For me, a book safe, styled to look like the collected stories of Sherlock Holmes. “Happy birthday,” you said, and for a moment I forgot how frightened I was, how sure I’d been that you hated me, that you were gone forever. “Are you done? Want to get ice cream after lunch?”
That wasn’t the only time you went missing.
I knew there were nights you didn’t sleep at home. Some of them, you spent with me. Other times, you’d tell your mother you were staying at my house and slip out once my parents had gone to bed. You would return before dawn, walking barefoot across our wet lawn, still wearing the same clothes you had on the day before. On those mornings, when you got into bed next to me, I could smell stale cigarettes, some stranger’s cologne. “Just ten minutes, I don’t want to go back yet,” you would tell me, your hair slippery on my pillow.
Toward the end of that summer, you told your mother you were going to see your aunt in Bethesda and didn’t come back for three days. Your aunt said she hadn’t seen you, that you’d never even mentioned you were coming. Then one afternoon the police showed up and walked you back to your front door.
Your mother more or less stopped letting you leave the house after that. You would call me on the phone, tapping out messages like a telegraph operator. • • • — — — • • •, • — — • • • • • • • • • — • — • — • — —. I listened with my eyes pressed closed, trying not to hear the stuttered rhythm of your breath. • • • — — — • • •.
The last time you came over to my house, you looked dangerous, wild. Rain was shattering down in torrents and you were drenched just in the time it took you to run across the street.
“I’m not going back there,” you told me. Your teeth were clenched with the cold, but when I tried to touch you, you flinched.
When I got up to turn the air-conditioning down, you grabbed my wrist and held me there. “Don’t make me go back.” Your voice was so rough you sounded almost like somebody else. I was afraid you were about to cry, and suddenly I wanted very badly to put some distance between us.
I twisted my arm out of your grip. “I’m just going to get you a towel,” I said.
In the hallway, I stood staring into the linen closet for a long time. I stood, listening to my breath catch in my chest and nothing else.
When I got back, your expression had gone flat, blank and still and determined. You didn’t say anything else to me about leaving.
We lay down on the bed, just like we used to do, our foreheads almost touching, hands clasped. I wanted to say something to you, to promise you would be all right, because that seemed like the sort of thing I should say, but all I could think of was our names, Alfa Whiskey Alfa Whiskey, over and over. Your hair was drying in fine curls around your face and you smelled like rainwater, like night air.
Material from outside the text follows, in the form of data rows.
/-- EVWAIT (R290, R293, R296). -/
def execEvwait (f : FmtAbx) (s : State) : Out :=
  let pd := pdOf f.x
  match s.issue.actor with
  | none => .next s
  | some l =>
    let ea := s.issue.ss f.a
    let n := s.issue.ss f.b
    match s.reach State.eventAccess 16 l ea ea n with
    | (.error x, s) => .next (s.raise [x])
    | (.ok t, s) =>
      let (b, w) := (s.issue.blk, s.issue.wv)
      if !s.iblk.primary then .next (s.twinPd pd fun vs s => s.acquireAt b w (vs.getD 1 0))
      else if n ≤ s.eventCount t.pa then
        let s := s.cross (s.coreDie s.issue.core) (homeDie t.pa)
        let v := !bitAt (s.eventFlg t.pa) 0
        let ts := (s.leaseOf t.pa).1
        .next (((s.putPd pd v).forwardTo b w [b2n v, ts]).acquireAt b w ts)
      else .next (s.wait (.evwait ea t.pa t.big (BitVec.ofNat 64 n) pd))

/-- EVWAIT_WAKE (R296): waiters on one event return in the order in which they began to wait. -/
def execEvwaitWake (blk wave : Nat) (s : State) : Out :=
  match (s.openWaits blk wave).findSome? fun x => match x.kind with
    | .evwait _ pa _ t pd => if t.toNat ≤ s.eventCount pa && !s.evwaitAhead pa x.order then some (x, pa, pd) else none
    | _ => none with
  | some (x, pa, pd) => .next ((s.cross (s.coreDie (s.blk blk).core) (homeDie pa)).endEvwait blk wave x pa pd)
  | none => .next s

/-- WAITCH_WAKE (R296): the child has completed. -/
def execWaitchWake (blk wave : Nat) (s : State) : Out :=
  match (s.openWaits blk wave).findSome? fun x => match x.kind, x.woken with
    | .waitch _ pd, some v => some (x, pd, v)
    | _, _ => none with
  | some (x, pd, v) => .next (s.endWaitch blk wave x pd v)
  | none => .next s

/-- GANG_DEAL (R34, R36, R272, R291): the launch whose turn it is places its next gang where it is admitted, if need be in
room that descheduled waves make, or waits. -/
def execGangDeal (part launch : Nat) (s : State) : Out :=
  if s.dealNext part != some launch then .next s
  else match (s.part part).launches.find launch with
    | none => .next s
    | some l => match s.nextGang part launch l with
      | none => .next s
      | some (g, first, n) =>
        let order := s.tryOrder l.lastCluster
        let x := State.need l.lr
        let twins := l.lr.plevel == 2
        match s.placeFor part n x twins order with
        | some (k, cs, ts) => .next ((s.startGang part launch l g first cs ts).placedGang part launch k)
        | none => match s.roomFor part n l.eff x twins order with
          | some (k, cs, ts) =>
            let s := (cs ++ ts).foldl (fun s c => s.freeFor c x l.eff) s
            .next ((s.startGang part launch l g first cs ts).placedGang part launch k)
          | none => .next (s.onLaunch part launch fun l => { l with waiting := true })

/-- BLOCK_END (R31, R165, R303). -/
def execBlockEnd (blk : Nat) (s : State) : Out :=
  match s.blk? blk with
  | none => .next s
  | some k => if s.blockOver blk k then .next (s.finishBlock blk k) else .next s

/-- LAUNCH_COMPLETE (R290, R303, R306, R315). -/
def execLaunchComplete (part launch : Nat) (s : State) : Out :=
  match (s.part part).launches.find launch with
  | none => .next s
  | some l => if s.launchOver part launch l then .next (s.finishLaunch part launch) else .next s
A few days later, you took fifty dollars from your mother’s purse and packed a bag and disappeared.
So many times since then, I’ve wondered why I didn’t ask you, why I didn’t say—something, anything at all.
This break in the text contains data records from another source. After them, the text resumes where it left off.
-- ==== Sys2Proof/Machine/Coll.lean ====
section
/-!
DEFINITION. Collectives (R343 to R347): the group table, the members' starts, the way of a contribution to its final reducer, the landing
of elements, faults, and what becomes of the messages that an end has received.
-/

namespace Sys2Proof.Machine

/-- A collective of operation 0 or 1 reduces; 2 and 3 gather and broadcast. -/
def CollKey.reduces (k : CollKey) : Bool := k.op ≤ 1

/-- Elements that a collective computes (R346): `n` members. -/
def CollKey.total (k : CollKey) (n : Nat) : Nat := if k.op = 2 then n * k.count else k.count

/-- C of R346. -/
def CollKey.share (k : CollKey) (n : Nat) : Nat := k.count / max n 1

/-- The member whose DST first receives element `e` (R346): it reduces finally there; of a gather or a broadcast, the member
that has the element. -/
def CollKey.home (k : CollKey) (n e : Nat) : Nat :=
  match k.op with
  | 0 => 0
  | 1 => e / max (k.share n) 1
  | 2 => e / max k.count 1
  | _ => k.root

/-- Where in SRC of a member that has element `e` it lies. -/
def CollKey.srcIndex (k : CollKey) (e : Nat) : Nat := if k.op = 2 then e % max k.count 1 else e

/-- The members that receive element `e`. -/
def CollKey.takers (k : CollKey) (n e : Nat) : List Nat := if k.op = 1 then [k.home n e] else List.range n

/-- Where in DST element `e` goes. -/
def CollKey.dstIndex (k : CollKey) (n e : Nat) : Nat := if k.op = 1 then e % max (k.share n) 1 else e

/-- The elements of a member's DST. -/
def CollKey.dstCount (k : CollKey) (n : Nat) : Nat := if k.op = 1 then k.share n else k.total n

/-- Element `e` with those after it that go in the same 16-byte unit and have the same home. -/
def CollKey.unitOf (k : CollKey) (n e : Nat) : List Nat :=
  let u := 16 / elemBytes k.fmt
  ((List.range (u - e % u)).map (e + ·)).filter fun i => i < k.total n && k.home n i == k.home n e

/-! ### Members -/

/-- Logical core of a member entry (R345). DESIGN CHOICE (log entry 99): nonzero bits [31:20] of an entry are ignored. -/
def memCore (e : Nat) : Nat := bits e 0 8
/-- DEVNUM of a member entry. -/
def memDev (e : Nat) : Nat := bits e 8 8
/-- The port toward a member's device. -/
def memPort (e : Nat) : Nat := bits e 16 4

/-- The number by which every device knows the k-th collective of a group (R335, R345). -/
def collNum (g k : Nat) : Nat := g * 2 ^ 24 + k % 2 ^ 24

/-- A message that tells other devices of a collective. DESIGN CHOICE (log entry 108): of KIND CTRL with FUNC 0, a
member's start; with FUNC 1, its end by a fault. -/
def ctrlMsg (func num : Nat) (d : List Byte) : Msg :=
  { kind := 6, func := BitVec.ofNat 5 func, size := 0, tag := 0, src := 0, part := 0, ord := 0, scope := 0, poison := false
    addr := BitVec.ofNat 64 (num * 2 ^ 32), data := d }

/-- A member's start: OP, FMT, the member, COUNT, ROOT. -/
def startMsg (num m : Nat) (k : CollKey) : Msg :=
  ctrlMsg 0 num (toBytes 1 k.op ++ toBytes 1 k.fmt ++ toBytes 2 m ++ toBytes 4 k.count ++ toBytes 4 k.root ++ toBytes 4 0)

/-- The fields of a start. -/
def startKey (m : Msg) : CollKey :=
  let u := fieldAt m.data
  { op := u 0 1, fmt := u 1 1, count := u 4 4, root := u 8 4 }

/-- A fault: class, kind, level, code, address. -/
def faultMsg (num : Nat) (f : FaultInfo) : Msg :=
  ctrlMsg 1 num (toBytes 1 f.cls.code ++ toBytes 1 f.kind.code ++ toBytes 2 f.lvl ++ toBytes 4 f.code ++ toBytes 8 f.addr)

/-- The fault that a message tells. -/
def faultOf (m : Msg) : FaultInfo :=
  let u := fieldAt m.data
  { cls := FClass.ofCode (u 0 1), kind := AKind.ofCode (u 1 1), lvl := u 2 2, code := u 4 4, addr := u 8 8 }

/-- The fault of a collective as it strikes a member's copy (R346): one of class LAYOUT names the member's own descriptor. -/
def FaultInfo.at_ (f : FaultInfo) (c : Copy) : FaultInfo :=
  if f.cls = .layout then c.flt .layout 0 .copyRead (c.a.getD 0 0).toNat
  else { f with lane := c.lane, pc := c.pc, wslot := c.wslot, word := c.word, extw := BitVec.ofNat 32 (0x7F000000 + c.ext.toNat) }

namespace State

/-- A collective group's member table (R345): its entries. -/
def members (s : State) (g : Nat) : List Nat :=
  let a := bits (s.cgrp.get 0 (2 * g)).toNat 8 44 * 256
  let n := bits (s.cgrp.get 0 (2 * g + 1)).toNat 0 12
  (List.range n).map fun m => s.mem.readNat (a + 4 * m) 4

/-- The group may be used by a partition (R345, R346). -/
def groupOk (s : State) (g p : Nat) : Bool :=
  bitAt (s.cgrp.get 0 (2 * g)).toNat 0 && bits (s.cgrp.get 0 (2 * g + 1)).toNat 32 6 == p

/-- A member entry is this device's. -/
def isHere (s : State) (e : Nat) : Bool := memDev e == s.devnum.toNat

/-- The member index of a core of this device in a group (R345). -/
def memberOf (s : State) (g core : Nat) : Option Nat :=
  (s.members g).findIdx? fun e => memCore e == core && s.isHere e

/-- The members of a group that lie on this device. -/
def localMembers (s : State) (g : Nat) : List Nat :=
  (s.members g).zipIdx.filterMap fun e => if s.isHere e.1 then some e.2 else none

/-- The other devices of a group, each with the port toward it. -/
def otherDevs (s : State) (g : Nat) : List (Nat × Nat) :=
  ((s.members g).filterMap fun e => if s.isHere e then none else some (memDev e, memPort e)).eraseDups

/-- Changes a collective. -/
def onColl (s : State) (num : Nat) (f : Coll → Coll) : State :=
  { s with colls := s.colls.map fun c => if c.num = num then f c else c }

/-- A collective by number. -/
def coll? (s : State) (num : Nat) : Option Coll := s.colls.find? fun c => c.num == num

/-- A collective of which this device hears for the first time. -/
def openColl (s : State) (num : Nat) : State :=
  if (s.coll? num).isSome then s else { s with colls := s.colls ++ [{ group := num / 2 ^ 24, num := num }] }

/-- Every member here has had its part in a collective that this device knows no more. -/
def collPast (s : State) (num : Nat) : Bool :=
  (s.coll? num).isNone && !(s.localMembers (num / 2 ^ 24)).isEmpty &&
    (s.localMembers (num / 2 ^ 24)).all fun m => num % 2 ^ 24 < s.collCount.get 0 (num / 2 ^ 24 * 4096 + m)

/-- A member's copy. -/
def partCopy (s : State) (p : CollPart) : Option Copy := (s.core p.core).copies.find p.slot

/-- The twin's copy of a member's COLL (R272): its core, slot and copy. -/
def twinColl (s : State) (c : Copy) : Option (Nat × Nat × Copy) :=
  match (s.blk c.blk).twin with
  | none => none
  | some t =>
    let k := (s.blk t).core
    (((s.core k).copies.filter fun x => x.2.fn == 0x18 && x.2.blk == t && x.2.wave == c.wave && x.2.inFlight).foldl
      (fun (m : Option (Nat × Copy)) x => match m with
        | none => some x
        | some y => if x.2.seq < y.2.seq then some x else some y) none).map fun x => (k, x.1, x.2)

/-- The copies of a member's COLL: its own and its twin's, each with its core and slot. -/
def partCopies (s : State) (p : CollPart) : List (Nat × Nat × Copy) :=
  match s.partCopy p with
  | none => []
  | some c => (p.core, p.slot, c) :: (s.twinColl c).toList

/-- Sends a message to every other device of a group. -/
def tellOthers (s : State) (g : Nat) (m : Msg) : State :=
  (s.otherDevs g).foldl (fun s q => s.send (portEnd q.2) m) s

/-! ### Faults -/

/-- Ends a collective faulted at every member of this device (R339, R346): its first fault stays its fault. -/
def failHere (s : State) (num : Nat) (f : FaultInfo) : State :=
  match s.coll? num with
  | none => s
  | some x =>
    let f := x.fault.getD f
    let end_ (s : State) (p : CollPart) : State :=
      let (n, w) := ((s.partCopy p).map fun c => (c.units, c.width)).getD (0, 0)
      (s.partCopies p).foldl (fun s y => s.onCopy y.1 y.2.1 fun c =>
        if c.inFlight && c.fault.isNone then { c with fault := some (f.at_ c), failOff := c.bytes, units := n, width := w } else c) s
    (x.parts.foldl end_ s).onColl num fun y => { y with fault := some f }

/-- Ends a collective faulted at every member (R339, R346): the other devices are told. -/
def failColl (s : State) (num : Nat) (f : FaultInfo) : State :=
  match s.coll? num with
  | none => s
  | some x => if x.fault.isSome then s.failHere num f else (s.failHere num f).tellOthers x.group (faultMsg num f)

/-- The fault of class LAYOUT of a collective (R346). -/
def collLayout : FaultInfo := { cls := .layout, kind := .copyRead }

/-- A collective that has failed is forgotten once every member has come to it. -/
def dropFailed (s : State) : State :=
  { s with colls := s.colls.filter fun x =>
      !(x.fault.isSome && (List.range (s.members x.group).length).all x.started.contains) }

/-! ### The way to the final reducer -/

/-- The device of the final reducer of an element, or of the member that has it, is this one. -/
def homeHere (s : State) (x : Coll) (e : Nat) : Bool :=
  let ms := s.members x.group
  s.isHere (ms.getD (x.key.home ms.length e) 0)

/-- The port toward the final reducer of an element. -/
def homePort (s : State) (x : Coll) (e : Nat) : Nat :=
  let ms := s.members x.group
  memPort (ms.getD (x.key.home ms.length e) 0)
Everyone had their theories about what had happened after you were gone. The police asked me if you’d been seeing anyone—maybe an older man? Maybe a teacher? Had you gotten into some kind of trouble? What about your home life? How did you and your brothers get on? Didn’t you ever confide in me? After all, weren’t we best friends?
How could I tell them that I never asked? Not, at least, the questions that really mattered. A good spy would have investigated. A good spy would have pushed for answers, even if they were answers she didn’t want to hear. But I never asked, and then it was too late.
For years after you left, I used to imagine breaking into your house. I could have used the spare key your mother kept by the back door. I knew where it was because you’d told me you used it to sneak back in on occasions when you’d stayed out past your curfew. I could have lifted up the loose tile along the rim of the flowerbed and let myself in. I could have crept up the stairs and into your bedroom, opened the jewelry boxes on your dresser, checked all your drawers for false bottoms.
But what would I have found there, in the end? What good would it have done? It wasn’t proof I needed.